A total of 112 studies (42 reports) were included in the review: More than half (54%) of the studies were of cross-over design. A high proportion (35%) of these did not report randomisation. Most studies scored 1 or 2 on the 0 to 3 Jadad scale. Attrition was less than 20% in all studies. There were only two double blinded studies and one single blinded study.
HbA1c (eight studies comprising six cross-over and two parallel studies, totalling 106 participants, provided just 14 point estimates): Overall, the addition of fructose to the diet reduced HbA1c concentration regardless of the substitute used (glucose or starch). There was no data comparing fructose and sucrose. Fructose dose, duration of fructose treatment, and the severity of dysglycaemia interacted as a single determinant of the treatment effect size. Treatment effect was greatest in individuals with poor baseline glycaemic control (high HbA1c). Funnel plot and trim-and-fill analyses revealed no significant publication bias.
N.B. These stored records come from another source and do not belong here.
/-- The outcome of a step. -/
abbrev Out := Host.Outcome State Fault Refusal

/-- The machine right after a power-on reset is asserted: every object at its default, step 1 of the power-up order
in progress, nothing queued (R589, R594). -/
def State.reset : State := {}

end Sys2Proof.Machine
end

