/-- READ (R99): INTEGRITY when the slot fails parity; RANGE for an index beyond the table (log 102). -/
def twRead (sl : Nat) (s : State) : State × Status :=
  let i := s.ob (twIx sl) Sub.twWin_TW_INDEX
  if 131072 ≤ i then (s, .range)
  else if parityOk (s.slotAt sl i) then
    ((s.twKeyResult sl (s.slotAt sl i)).twResult sl i (s.slotAt sl i), .ok)
  else ((readSlot sl i s).2, .integrity)

/-- The first valid entry with good parity above an index; slots that fail are scrubbed on the way. -/
def nextValid (sl i : Nat) : List (Nat × Nat) → State → Option (Nat × Nat) × State
  | [], s => (none, s)
  | (j, _) :: t, s =>
    if j ≤ i then nextValid sl i t s
    else
      let r := readSlot sl j s
      if Slot.valid r.1 then (some (j, r.1), r.2) else nextValid sl i t r.2

/-- NEXT (R99). -/
def twNext (sl : Nat) (s : State) : State × Status :=
  match nextValid sl (s.ob (twIx sl) Sub.twWin_TW_INDEX) (s.hitchEntries sl) s with
  | (some (j, e), t) => ((t.twKeyResult sl e).twResult sl j e, .ok)
  | (none, t) => (t.put (twIx sl) Sub.twWin_TW_FLAGS 0, .ok)

/-- HASH (R99): the four candidate buckets. -/
def twHash (sl : Nat) (s : State) : State × Status :=
  if !s.twKeyOk sl then (s, .range)
  else
    let b (k : Nat) := s.bucketOf sl k (s.twKey sl)
    (s.put (twIx sl) Sub.twWin_TW_BUCKETS (b 0 * 2 ^ 48 + b 1 * 2 ^ 32 + b 2 * 2 ^ 16 + b 3), .ok)

/-- An entry lies in the scope of a FLUSH (R109). -/
def State.flushes (s : State) (sl e : Nat) : Bool :=
  match s.ob (twIx sl) Sub.twWin_TW_FLUSH_SCOPE with
  | 0 => Slot.learned e
  | 1 => Slot.learned e && Slot.port e == s.twPort sl
  | 2 => Slot.learned e && Slot.secy e == s.ob (twIx sl) Sub.twWin_TW_SECY
  | 3 => Slot.valid e && Slot.port e == s.twPort sl
  | _ => Slot.valid e

/-- FLUSH (R99): entries in scope are removed and counted in `TW_INDEX`. -/
def twFlush (sl : Nat) (s : State) : State × Status :=
  let r := readSlots sl ((s.hitchEntries sl).map (·.1)) s
  let gone := r.1.filter (fun x => s.flushes sl x.2)
  ((gone.foldl (fun (t : State) x => t.removeSlot sl x.1 (Slot.key x.2)) r.2).put (twIx sl) Sub.twWin_TW_INDEX gone.length,
    .ok)

/-- A window operation by its code (R99). -/
def twOp (sl code : Nat) : State → State × Status :=
  sliceOp sl (match code with
    | 1 => twLookup sl
    | 2 => twInsert sl
    | 3 => twDelete sl
    | 4 => twRead sl
    | 5 => twNext sl
    | 6 => twHash sl
    | 7 => twFlush sl
    | _ => fun s => (s, .ok))

/-- `STATIC_REINSTALL`: the firmware puts back the static entry of the stored configuration that a scrubbed slot held
(R76). It is placed as an INSERT places it, by R83 or over a learned entry of its key, and the stored index follows: DESIGN CHOICE
(log 138). -/
def staticReinstall (sl i : Nat) (s : State) : State :=
  match mfind s.hitch.statics (skey sl i) with
  | some e =>
    if s.slotAt sl i = e then s
    else
      let t := { s with hitch := { s.hitch with statics := merase s.hitch.statics (skey sl i) } }
      match installStatic sl (Slot.port e) (Slot.vid e) (Slot.mac e) (Slot.secy e) t with
      | (u, some _) => u
      | (_, none) => s
  | none => s

/-! ### Writes of this chapter's objects (R90, R101, R108) -/

/-- The limit of R90 on four values. -/
def ageLimitOk (mode limit period tick : Nat) : Bool :=
  mode != 2 || decide (limit + (period + tick - 1) / tick ≤ 65536)
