/-- A frame whose receive SC `r` is known (R201 from SecY disabled on). -/
def State.planRxsc (s : State) (sl p : Nat) (b : Bytes) (g : SecTag) (r : Nat) : Fetched :=
  let rx := s.rxscAt sl r
  let i := Rxsc.secy rx
  let base : Fetched := { plan := .dropDevice Ctr.OPEN_SECY_DISABLED, secy := some i, rxsc := some r }
  match s.secyAt sl i with
  | none => base
  | some y =>
    if !s.secyOn sl i then base
    else if (!Secy.xpn y && g.pn == 0) || decide (Secy.vlanClear y < g.t) then
      { base with plan := .dropAssoc 5 p ACtr.IN_PKTS_BAD_TAG }
    else
      let unusable : Fetched :=
        if Secy.validate y = 2 ∨ g.c then { base with plan := .dropAssoc 2 r ACtr.IN_PKTS_NOT_USING_SA }
        else { base with plan := .deliver 2 r ACtr.IN_PKTS_UNUSED_SA i,
                         body := unsealed b g (sub b g.start g.n.toNat) }
      match rxSlot rx g.an with
      | none => unusable
      | some k =>
        if s.saBadAt sl k then { base with plan := .dropDevice Ctr.OPEN_KEY_FAULT, sa := some k }
        else if !s.saValid sl k || !Sa.inUse (s.saAt sl k) then unusable
        else s.planSa sl b g r i y k

/-- The plan of a frame that reaches the opening parser (R201). -/
def State.planFrame (s : State) (sl p : Nat) (b : Bytes) : Fetched :=
  match secTag b with
  | none => s.planUntagged sl p b
  | some g =>
    if g.badForm then { plan := .dropAssoc 5 p ACtr.IN_PKTS_BAD_TAG }
    else match s.frameRxsc sl p g b with
    | none => { plan := .dropAssoc 5 p ACtr.IN_PKTS_NO_SCI }
    | some r => s.planRxsc sl p b g r

/-- The SA that a frame's fetch reads, for the error of R130: past the checks that precede it in R201. -/
def State.fetchSa (s : State) (sl p : Nat) (b : Bytes) : Option Nat :=
  match secTag b with
  | none => none
  | some g =>
    match (if g.badForm then none else s.frameRxsc sl p g b) with
    | none => none
    | some r =>
      let rx := s.rxscAt sl r
      match s.secyAt sl (Rxsc.secy rx) with
      | some y =>
        if !s.secyOn sl (Rxsc.secy rx) || (!Secy.xpn y && g.pn == 0) || decide (Secy.vlanClear y < g.t) then none
        else rxSlot rx g.an
      | none => none

/-! ### Arrival (R26, R27, R201, R204) -/

/-- The client ports of a slice bound to a tributary. -/
def State.tribClients (s : State) (sl t : Nat) : List Nat :=
  ((List.range 8).map (8 * sl + ·)).filter (fun c => s.boundTrib c == some t)

/-- The plan of a tributary's frame that no MACsec layer protects: it goes to the bound client (R67, R273). Where
several are bound, which of them is left open: a free value (log 3). -/
def planPlain (sl t : Nat) (b : Bytes) (s : State) : Fetched × State :=
  let out (c : Nat) : Fetched := { plan := .plain c, body := b.take (b.length - 4) }
  match s.tribClients sl t with
  | [] => ({ plan := .dropDevice Ctr.OPEN_UNTAGGED_NO_SECY }, s)
  | [c] => (out c, s)
  | l => let r := s.takeFree; (out (l.getD (r.1 % l.length) 0), r.2)

/-- A frame that the pipe has taken in goes to the verify store. -/
def openEnter (m : Nat) (b : Bytes) (bad lag : Nat) (ecc : Bool) (s : State) : State :=
  let sl := sliceOfPort m
  let p := m % 8
  let stamp := s.laneStamp m lag
  let s := (takeWords sl .open 0 (s.cyc sl) b.length s).2
  let r0 := drawTag sl .open stamp.1 s
  let s := r0.2
  let s := if ecc then (match s.fetchSa sl p b with
    | some k => saFault sl k s
    | none => s) else s
  let r := if s.otnMode sl != 0 && s.ob (tribIx sl p) Sub.trib_TRIB_MODE == 1 then planPlain sl p b s
    else (s.planFrame sl p b, s)
  let s := r.2
  let t1 := timeAdd s.time.now (s.cycleTime sl 16)
  let tag := r0.1.map (fun g => { g with t1 := some t1 })
  let f : Frm := { bytes := b, len := b.length, inPort := m, bad := bad, stamp := stamp.1, epoch := stamp.2,
                   secy := r.1.secy, sa := r.1.sa, pn := r.1.pn, enc := r.1.enc, tag := tag,
                   plain := (match r.1.plan with
                     | .plain _ => true
                     | _ => false) }
  let f := if r.1.body = [] then f else { f with bytes := withFcs r.1.body }
  let target := r.1.rxsc.bind (fun k => if Rxsc.ltValid (s.rxscAt sl k) then some (Rxsc.learnTarget (s.rxscAt sl k)) else none)
  let v : Vf := { port := m, frm := f, plan := r.1.plan, rxsc := r.1.rxsc, secLen := r.1.n, target := target
                  y := r.1.secy.bind (s.secyAt sl), an := r.1.an }
  let l := mget [] s.eng.verify (pipeKey sl .open) ++ [v]
  { s with eng := { s.eng with verify := mset [] s.eng.verify (pipeKey sl .open) l } }

/-- The words that the line ports of a slice have delivered and the OPEN pipe, which takes one in each core cycle, has yet to take
(R16, R27). -/
def State.entryBacklog (s : State) (sl : Nat) : Nat :=
  let t : Seat := mget {} s.eng.seats (2 * pipeKey sl .open)
  if t.next = 0 then 0 else t.word + 1 - s.cyc sl

/-- The most that can wait while the line ports keep within the raw rate: they deliver a frame at its end, so the largest frame of
each of them. -/
def State.entryMost (s : State) (sl : Nat) : Nat :=
  (((List.range 8).map (0x40 + 8 * sl + ·)).filter s.hearsAny).foldl (fun a m => a + wordsOf (s.maxFrame m) + 1) 0

/-- A frame is excess under R27: the ports have delivered more than the raw rate carries beyond doubt, or words wait and, as
`overrun` says, the rate of their delivery exceeds it. Which frames the excess is, the spec leaves open: DESIGN CHOICE (log 129). -/
def State.excess (s : State) (sl : Nat) (overrun : Bool) : Bool :=
  (overrun && decide (0 < s.entryBacklog sl)) || decide (s.entryMost sl < s.entryBacklog sl)

/-- `LINE_FRAME_RECEIVED`: a frame with its FCS reaches line port `m`, or in OTN mode is demapped from the tributary with
that index. `pcs`, `lag` are as for a client frame; `overrun` = the slice's line ports deliver at more than the pipe's raw rate
(R27); `ecc` = the SA entry that it reads has an uncorrectable error (R130). A frame that is excess is counted as that also where
the pipe is held or stopped: DESIGN CHOICE (log 36). -/
def lineFrame (m : Nat) (b : Bytes) (pcs : Bool) (lag : Nat) (overrun ecc : Bool) (s : State) : State :=
  if m < 0x40 ∨ 0x60 ≤ m ∨ !s.hearsAny m then s
  else
    let sl := sliceOfPort m
    let s := if s.otnMode sl = 0 then farEnd m b s else s
    let v := macCheck (s.maxFrame m) b pcs
    let s := s.bump (Ctr.port m + v.2)
    let enter (bad : Nat) (t : State) : State :=
      if t.dark then t.bump (Ctr.port m + Ctr.DARK_DISCARD)
      else if t.held || t.pipeState sl .open == 3 then t
      else if t.excess sl overrun then t.bump (Ctr.slice sl + Ctr.OPEN_ENTRY_OVERRUN)
      else if t.pipeState sl .open != 0 then t.bump (Ctr.port m + Ctr.OPEN_AUDIT_DISCARD)
      else if 1024 ≤ t.trackers sl .open (mget [] t.eng.verify (pipeKey sl .open)).length then
        t.bump (Ctr.slice sl + Ctr.OPEN_NO_TRACKER)
      else openEnter m b bad lag ecc t
    match v.1 with
    | .drop => s
    | .control => if s.otnMode sl = 0 then pauseAct m b s else s
    | .bad k => enter k s
    | .ok => enter 0 s

/-! ### Release (R23, R135, R201, R203) -/

/-- What release step 5 makes of a frame: its client port if it is delivered, and the state with its counts. -/
inductive Outcome where
  | discard (ctr : Option Nat)
  | firmware
  | deliver (client : Nat) (learn : Bool)
  deriving DecidableEq, Repr

/-- Deliver through the client port of the SecY that the fetch read (R124, R204). -/
def Vf.toClient (v : Vf) (learn : Bool) : Outcome :=
  match v.y with
  | some y => .deliver (Secy.port y) learn
  | none => .discard none

/-- The replay check of release step 4: the frame's PN lies below the lowest acceptable PN as NEXT_PN stands then, with the window
of the SecY that the fetch read (R133, R135, R204). -/
def State.stale (s : State) (sl : Nat) (v : Vf) (k : Nat) : Bool :=
  decide (v.frm.pn < lowestPn (s.saAt sl k) ((v.y.map Secy.window).getD 0))

/-- The commit of a verified frame that is not stale (R135). -/
def openCommit (sl : Nat) (v : Vf) (s : State) : State :=
  match v.plan, v.frm.sa with
  | .verified _ _, some k =>
    if s.stale sl v k || !Sa.valid (s.saAt sl k) then s else commitPn sl k v.frm.pn s
  | _, _ => s

/-- Release step 5 with its counters; `stale` is the result of step 4 (R201). -/
def openOutcome (sl : Nat) (v : Vf) (stale : Bool) (s : State) : Outcome × State :=
  let m := v.port
  match v.plan with
  | .firmware => (.firmware, s.bump (Ctr.port m + Ctr.OPEN_UNCONTROLLED))
  | .dropDevice c => (.discard (some (Ctr.port m + c)), s.bump (Ctr.port m + c))
  | .dropAssoc t i n => (.discard none, s.abump t sl i n 1)
  | .deliver t i n _ => (v.toClient false, s.abump t sl i n 1)
  | .plain c => (.deliver c false, s)
  | .verified r y =>
    let k := v.frm.sa.getD 0
    if stale then
      (if (v.y.map Secy.replayProtect).getD false then (.discard none, s.abump 3 sl k ACtr.IN_PKTS_LATE 1)
       else (v.toClient false, s.abump 3 sl k ACtr.IN_PKTS_DELAYED 1))
    else
      let s := (s.abump 3 sl k ACtr.IN_PKTS_OK 1).abump 0 sl y
        (if v.frm.enc then ACtr.IN_OCTETS_DECRYPTED else ACtr.IN_OCTETS_VALIDATED) v.secLen
      (v.toClient true, watchStart sl r v.an s)

/-- The learning request of an OK frame; LEARN_TARGET is that of the fetch (R24, R80, R81, R204). -/
def openLearn (sl : Nat) (v : Vf) (s : State) : State :=
  match v.plan with
  | .verified _ _ =>
    let target := v.target
    match (match target with
      | some k => s.secyPort sl k
      | none => v.y.map Secy.port) with
    | some c =>
      if s.obB (hitchPortIx c) Sub.hitchPort_LEARN_ENABLE && !s.plainClient c then
        let vid := if s.ob (hitchPortIx c) Sub.hitchPort_VID_MODE = 0 then 0 else outerVid v.frm.bytes
        postLearn sl { port := c, vid := vid, mac := frameSa v.frm.bytes, target := target } s
      else s
    | none => s
  | _ => s

/-- Release step 7: the frame leaves the verify store toward the firmware or its client's queue (R159, R203). -/
def openDeliver (sl : Nat) (v : Vf) (o : Outcome) (f : Frm) (s : State) : State :=
  match o with
  | .discard c => tagEnd sl .open c f s
  | .firmware => tagEnd sl .open (some (Ctr.port v.port + Ctr.OPEN_UNCONTROLLED)) f (s.emit (.toFirmware v.port f.bytes))
  | .deliver c _ =>
    let tc := s.classOf c f.bytes
    let f := { f with len := f.bytes.length, outPort := c, node := c % 8, tc := tc, ptp := isPtp f.bytes }
    if s.ob (Ix.port c) Sub.port_MAX_FRAME < f.len then discardAs sl .open (Ctr.port v.port + Ctr.OPEN_OVERSIZE) f s
    else admitFrame sl .open (s.ob (tmClientIx c) Sub.tmClient_OPEN_QUEUE_BASE + tc) (v.port % 8) c f s

/-- The stamps of release: the last byte entered the cipher stage 160 cycles ago (R23, R624). -/
def State.releaseStamps (s : State) (sl : Nat) (f : Frm) : Frm :=
  let t2 := s.timeOf sl (s.cyc sl - 160)
  let tag := f.tag.map (fun g => { g with t2 := some t2, t3 := some s.time.now })
  { f with tag := tag }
Fasting plasma triacylglycerol (FPTG) (60 studies, comprising 33 cross-over, 20 sequence, four sandwich and three parallel studies, totalling 589 participants): Overall, RCTs with 100g/day or less fructose had no significant effect on FPTG. Fructose intake up to 350g/day increased FPTG. Non-significant residual differences from a general trend with dose were reported for RCTs and studies in which randomisation was not reported (RCTs: ResD -0.09, 95% CI -0.39 to 0.21. Non-RCTs: ResD 0.06, 95% CI -0.14 to 0.28). There was evidence of statistical heterogeneity for RCTs (I2=0.93) and non-RCTs (I2=0.91). FPTG increased as fructose dose increased, but the size of the effect decreased with duration of treatment. Subgroups of males, females, healthy persons, type 1 diabetics, type 2 diabetics, hyperlipidaemics, normal weight, overweight and obese persons showed no significant departure from the general trend for the dose response. Funnel plots and trim-and-fill analyses revealed no significant publication bias.
Postprandial triacylglycerol (PPTG) (25 studies, comprising 17 cross-over, five sequence, two parallel and one sandwich studies, totalling 234 participants): There was a significant reduction in PPTG in studies that monitored PPTG for five hours or less (-0.02 mmol/L, 95% CI -0.03 to -0.01; 13 studies). There was evidence of significant heterogeneity (Χ2=0.001). In studies that monitored PPTG between six and 24 hours, there was no statistically significant evidence of a dose dependency effect (12 studies). Further studies are needed.
Body weight (19 studies, comprising 12 cross-over, three parallel, two sandwich and two sequence studies, totalling 246 participants): Fructose intakes of 100g/day or less did not have a significant effect on body weight. There was no evidence of statistical heterogeneity (I2=0%). There was no evidence of publication bias using funnel plots and trim-and-fill analyses. Data on the effect of fructose intakes greater than 100g/day on body weight were limited.
The sensitivity of combined effects to different ways of handing repeat measures was investigated. Heterogeneity was variably studied as appropriate across outcomes in terms of choice of control substitute, background diet, health state, baseline weight/BMI, age and gender of the participants, adaptation, mode of fructose ingestion, and study quality. The results were reported in the review.